So I now have evidence of a pico W working.

Basic empirical evidence points to "local problems" in my setup and the 1000 ohm resistor but that one worked with the esp32. That was a quality resistor - never had any problems from that batch / vendor. (After testing below, I confirmed this 1000 R actually worked just fine placing it in another circuit).

However, two thing I did notice:

• This was the most consistent thing -- If I put the pico w/the IR led right up against the other' pico's receiver (basically touching / super close) - I get a clear signal. As I move it away (starts at about 6 inches) it gets more 'Invalid start pulse". This is consistent with all of the micro controllers, including the esp32 (maybe about 7 inches for it).

• Since none of this made sense to me, I wondered if there was an obstruction - the jumper wires were in front of the receiver. I moved the jumper to behind the receiver. It seems to help.

Summary:

• I was able to get a pico H, pico W, and esp32 wroom to transmit using the provided circuit.
• My personal experience was the transmitting micro controllers have a good experience 6 inches from the receiver.
• Also best to have a clear line of sight (inclusive of jumper wires as mentioned)

NOTE: I don't claim any of this as authoritative - it was just my experience with a mix of run of the mill electronics. (no access to an oscilloscope)

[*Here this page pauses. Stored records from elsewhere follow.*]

/-- The one-source functions of R197 in one format; the bounds of VRCP and VRSQ among them. -/
def float1RowsOf (f : FFmt) (abs neg rcp rsq sqrt exp2 log2 tanh : FmtV1 → Instr) : List Float1Row :=
  let n := meaning f
  [⟨abs, f, fun _ a => Resigns f false a, false⟩,
   ⟨neg, f, fun _ a => Resigns f (a / 2 ^ (f.ebits + f.fbits) % 2 = 0) a, false⟩,
   ⟨rcp, f, fun rm a => ApproximatesIn true f .rcp rm (n a), true⟩, ⟨rsq, f, fun rm a => ApproximatesIn true f .rsq rm (n a), true⟩,
   ⟨sqrt, f, fun rm a => Roots f rm (n a), true⟩, ⟨exp2, f, fun rm a => ApproximatesIn false f .exp2 rm (n a), true⟩,
   ⟨log2, f, fun rm a => ApproximatesIn false f .log2 rm (n a), true⟩,
   ⟨tanh, f, fun rm a => ApproximatesIn false f .tanh rm (n a), true⟩]

/-- VF32, VF16 and VBF16 with one source. -/
def float1Rows : List Float1Row :=
  float1RowsOf fp32 .vabsF32 .vnegF32 .vrcpF32 .vrsqF32 .vsqrtF32 .vexp2F32 .vlog2F32 .vtanhF32 ++
  float1RowsOf fp16 .vabsF16 .vnegF16 .vrcpF16 .vrsqF16 .vsqrtF16 .vexp2F16 .vlog2F16 .vtanhF16 ++
  float1RowsOf bf16 .vabsBf16 .vnegBf16 .vrcpBf16 .vrsqBf16 .vsqrtBf16 .vexp2Bf16 .vlog2Bf16 .vtanhBf16

/-- The functions whose exact values are transcendental. -/
def transcendentalRows : List ((FmtV1 → Instr) × FFmt × Approx) :=
  [(.vexp2F32, fp32, .exp2), (.vlog2F32, fp32, .log2), (.vtanhF32, fp32, .tanh), (.vexp2F16, fp16, .exp2), (.vlog2F16, fp16, .log2),
   (.vtanhF16, fp16, .tanh), (.vexp2Bf16, bf16, .exp2), (.vlog2Bf16, bf16, .log2), (.vtanhBf16, bf16, .tanh)]

/-- Element `k` of a register of a format: the register itself in FP32, and its lower or upper half in a 16-bit format (R76). -/
def part (fmt : FFmt) (k : Nat) (x : Word) : Nat := if fmt = fp32 then x.toNat else x.toNat / 65536 ^ k % 65536

/-- The number of elements of a register. -/
def parts (fmt : FFmt) : Nat := if fmt = fp32 then 1 else 2

/-- A lane-wise float instruction completes, with `does` of lane, element, code and flags for each element of the executing lanes;
a lane raises the flags of all its elements (R194, R197). -/
def Elementwise (i : Instr) (s : State) (f : FFmt) (d : Nat) (quiet ws : Bool) (m : Mask) (slow : Bool)
    (does : Nat → Nat → Nat → Flags → Prop) : Prop :=
  ∃ (r : Nat → Word) (fl : Nat → Nat → Flags),
    VectorResult i s d quiet ws m [r] (fun l => if f = fp32 then fl l 0 else fl l 0 ||| fl l 1) slow ∧
    ∀ l, m.getLsbD l = true → ∀ k, k < parts f → does l k (part f k (r l)) (fl l k)

/-! ## Conversions -/

/-- The widths of the types of R138, and the integer ones among them: those with a sign, and their ranges (R79). -/
def typeWidth (t : Nat) : Nat := [32, 16, 16, 8, 8, 4, 4, 8, 8, 16, 16, 32, 32, 64, 64].getD t 0
def floatType (t : Nat) : FFmt := [fp32, fp16, bf16, e4m3, e5m2, e2m1].getD t fp32
def signedType (t : Nat) : Bool := [6, 7, 9, 11, 13].contains t
def highest (t : Nat) : Int := if signedType t then 2 ^ (typeWidth t - 1) - 1 else 2 ^ typeWidth t - 1
def lowest (t : Nat) : Int := if t = 6 then -7 else if signedType t then -2 ^ (typeWidth t - 1) else 0

/-- A code of a type. -/
def typeMeaning (t c : Nat) : Number :=
  if t < 6 then meaning (floatType t) c
  else
    let z : Int := if signedType t = true ∧ 2 ^ (typeWidth t - 1) ≤ c then c - 2 ^ typeWidth t else c
    .num (z < 0) z

/-- A conversion into a format without infinities (R79). -/
def Saturates (f : FFmt) (rm : BitVec 2) (n : Number) (c : Nat) (fl : Flags) : Prop :=
  let top := fun (neg : Bool) => IsCode f (.num neg (if neg then -greatest f else greatest f)) c ∧ fl = flagOF ||| flagNX ||| flagSAT
  match n with
  | .nan _ => c = 0 ∧ fl = flagNV
  | .inf neg => top neg
  | .num neg x =>
    let v := multiple rm x (ulp f x)
    if greatest f < |x| then top neg
    else IsCode f (.num neg v) c ∧ fl = when (v ≠ x) flagNX ||| when (v ≠ x ∧ |x| < leastNormal f) flagUF

/-- A conversion into an integer type (R79). -/
def Clamps (t : Nat) (rm : BitVec 2) (n : Number) (c : Nat) (fl : Flags) : Prop :=
  let code := fun (z : Int) => c = (z % 2 ^ typeWidth t).toNat
  let out := fun (neg : Bool) => code (if neg then lowest t else highest t) ∧ fl = flagOF ||| flagNX ||| flagSAT
  match n with
  | .nan _ => c = 0 ∧ fl = flagNV
  | .inf neg => out neg
  | .num _ x =>
    let z := roundInt rm x
    if highest t < z then out false else if z < lowest t then out true else code z ∧ fl = when ((z : ℚ) ≠ x) flagNX

/-- convert() of R206, from a number and from a code; the i4x escape is 0 with NV. -/
def ConvertsTo (t : Nat) (rm : BitVec 2) (n : Number) (c : Nat) (fl : Flags) : Prop :=
  if t < 3 then Delivers (floatType t) rm n c fl else if t < 6 then Saturates (floatType t) rm n c fl else Clamps t rm n c fl
def Converts (st dt : Nat) (rm : BitVec 2) (a c : Nat) (fl : Flags) : Prop :=
  if st = 6 ∧ a = 8 then c = 0 ∧ fl = flagNV else ConvertsTo dt rm (typeMeaning st a) c fl

/-- Element `k` of `n` bits of a register (R76). -/
def packed (n k : Nat) (x : Word) : Nat := x.toNat / 2 ^ (n * k) % 2 ^ n

/-! ## Tagged blocks -/

/-- The lanes of a segment, the packed bytes of a lane, and the first lane of the segment of a lane (R208). -/
def segmentLanes (fmt : Nat) : Nat := if fmt < 2 then 16 else 32
def packedBytes (fmt : Nat) : Nat := if fmt < 2 then 4 else 2
def firstLane (fmt l : Nat) : Nat := l / segmentLanes fmt * segmentLanes fmt

/-- Source element `i` of the segment that begins at a lane: +0 from a lane outside the execute mask (R208). -/
def sourceElement (x : Group) (m : Mask) (a base i : Nat) : Nat :=
  if m.getLsbD (base + i / 4) then (x.readV (a + i % 4) (base + i / 4)).toNat else 0

/-- The magnitude of an element that is finite. -/
def magnitude (c : Nat) : Option ℚ := match meaning fp32 c with | .num _ x => some |x| | _ => none

/-- The rule of R75 for the scale code; where the elements leave no magnitude to choose, a is 0 (log 74). -/
def scaleRule (fmt budget : Nat) (cs : List Nat) : Nat :=
  if cs.any (fun c => (meaning fp32 c).isNan) then 255
  else
    let a := ((cs.filterMap magnitude).insertionSort (fun x y => y ≤ x)).getD (if fmt = 3 then budget else 0) 0
    if a = 0 then 127 else (max 0 (min 254 (Int.log 2 a - [8, 16, 2, 2].getD fmt 0 + 127))).toNat

/-- q of R210, and 2^(s − 127) otherwise. -/
def divisor (s : Nat) : ℚ := if s = 255 then 1 else (2 : ℚ) ^ ((s : Int) - 127)

/-- x / q. -/
def quotient (s c : Nat) : Number :=
  match meaning fp32 c with
  | .num neg x => .num neg (x / divisor s)
  | n => n

/-- The escapes of R211: the candidates `ms`, in their order, that may be placed beside those before them. -/
def placedEscapes (s : Nat) (rm : BitVec 2) (xs : Nat → Nat) (runs : Nat → Bool) (ms : List Nat) : List Nat :=
  ms.foldl (fun esc m =>
    let saturates : Bool := match quotient s (xs m) with | .num _ y => 7 < |roundInt rm y| | _ => false
    if m % 2 = 0 ∧ m / 2 ≤ 62 ∧ saturates = true ∧ runs (m / 2 / 2) = true ∧ runs ((m / 2 + 1) / 2) = true ∧
        ∀ c ∈ esc, 2 ≤ |((m / 2 : Nat) : Int) - c| then m / 2 :: esc else esc) []

/-- The candidates of R211: the finite elements in descending magnitude and, on equal magnitude, in ascending index. -/
def candidates (budget : Nat) (xs : Nat → Nat) : List Nat :=
  let of := fun i => (magnitude (xs i)).getD 0
  ((((List.range 128).filter (fun i => (magnitude (xs i)).isSome)).insertionSort
    (fun i j => of j < of i ∨ of i = of j ∧ i ≤ j))).take budget

/-- What VQUANT puts into the two bytes of lane `j` of an i4x segment, and its flags, from the codes and flags of the elements as
i4x and as e4m3 (R211). -/
def EscapedLane (esc : List Nat) (xs : Nat → Nat) (i4 o8 : Nat → Nat) (fi fo : Nat → Flags) (j r : Nat) (fl : Flags) : Prop :=
  let byte := fun b => if b ∈ esc then 16 * i4 (2 * b + 1) + 8 else if 0 < b ∧ b - 1 ∈ esc then o8 (2 * (b - 1))
    else 16 * i4 (2 * b + 1) + i4 (2 * b)
  let flag := fun i => if i % 2 = 0 ∧ i / 2 ∈ esc then fo i
    else if 1 < i ∧ i / 2 - 1 ∈ esc then when ((meaning fp32 (xs i)).isZero = false) flagNX else fi i
  r = byte (2 * j) + 256 * byte (2 * j + 1) ∧ fl = flag (4 * j) ||| flag (4 * j + 1) ||| flag (4 * j + 2) ||| flag (4 * j + 3)

/-- Byte `b` of the block of the segment that begins at a lane (R208). -/
def blockByte (x : Group) (fmt a base b : Nat) : Nat :=
  packed 8 (b % packedBytes fmt) (x.srcV a (base + b / packedBytes fmt))

/-- Whether the walk of R71 comes to a byte: not to one that an escape before it takes as its outlier. -/
def walked (blk : Nat → Nat) (b : Nat) : Bool :=
  match b with
  | 0 => true
  | k + 1 => !(walked blk k && blk k % 16 = 8)

/-- Element `i` of a block before scaling, and whether its nibble is invalid (R69 to R71). -/
def blockElement (fmt : Nat) (blk : Nat → Nat) (i : Nat) : Number × Bool :=
  let nibble := blk (i / 2) / 16 ^ (i % 2) % 16
  match fmt with
  | 0 => (meaning e4m3 (blk i), false)
  | 1 => (meaning e5m2 (blk i), false)
  | 2 => (meaning e2m1 nibble, false)
  | _ =>
    if walked blk (i / 2) = false then (.num false 0, false)
    else if nibble ≠ 8 then (typeMeaning 6 nibble, false)
    else if i % 2 = 0 ∧ i / 2 < 63 then (meaning e4m3 (blk (i / 2 + 1)), false)
    else (.num false 0, true)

Thank you very much @peterhinch for all of your help. I hope some of this information can help others with this excellent repo.

Some payoff pics:

• 3 Happy Thonny's sending different values at once w/pico h, w and esp32:

• 3 Happy Microcontrollers (pico h, w and esp32):

https://github.com/peterhinch/micropython_ir/assets/32470508/ecc7bd4e-2de1-4d78-b1e8-568daa7141d5

[peterhinch]

I'll close this as complete, but to add a couple of general points:

1. Electronic components are generally extremely reliable. In nearly 60 years of working with them I don't think I ever encountered a duff resistor (aside from ones that had been "blown up"). The one exception is capacitors which can fail after long periods.
2. The IR transmitters and receivers have limited active angles: to achieve decent range the transmitter and the receiver need to be pointing at each other.

[jouellnyc]

Thanks again @peterhinch - your help and experience here is very much appreciated. Good note about the angles as well.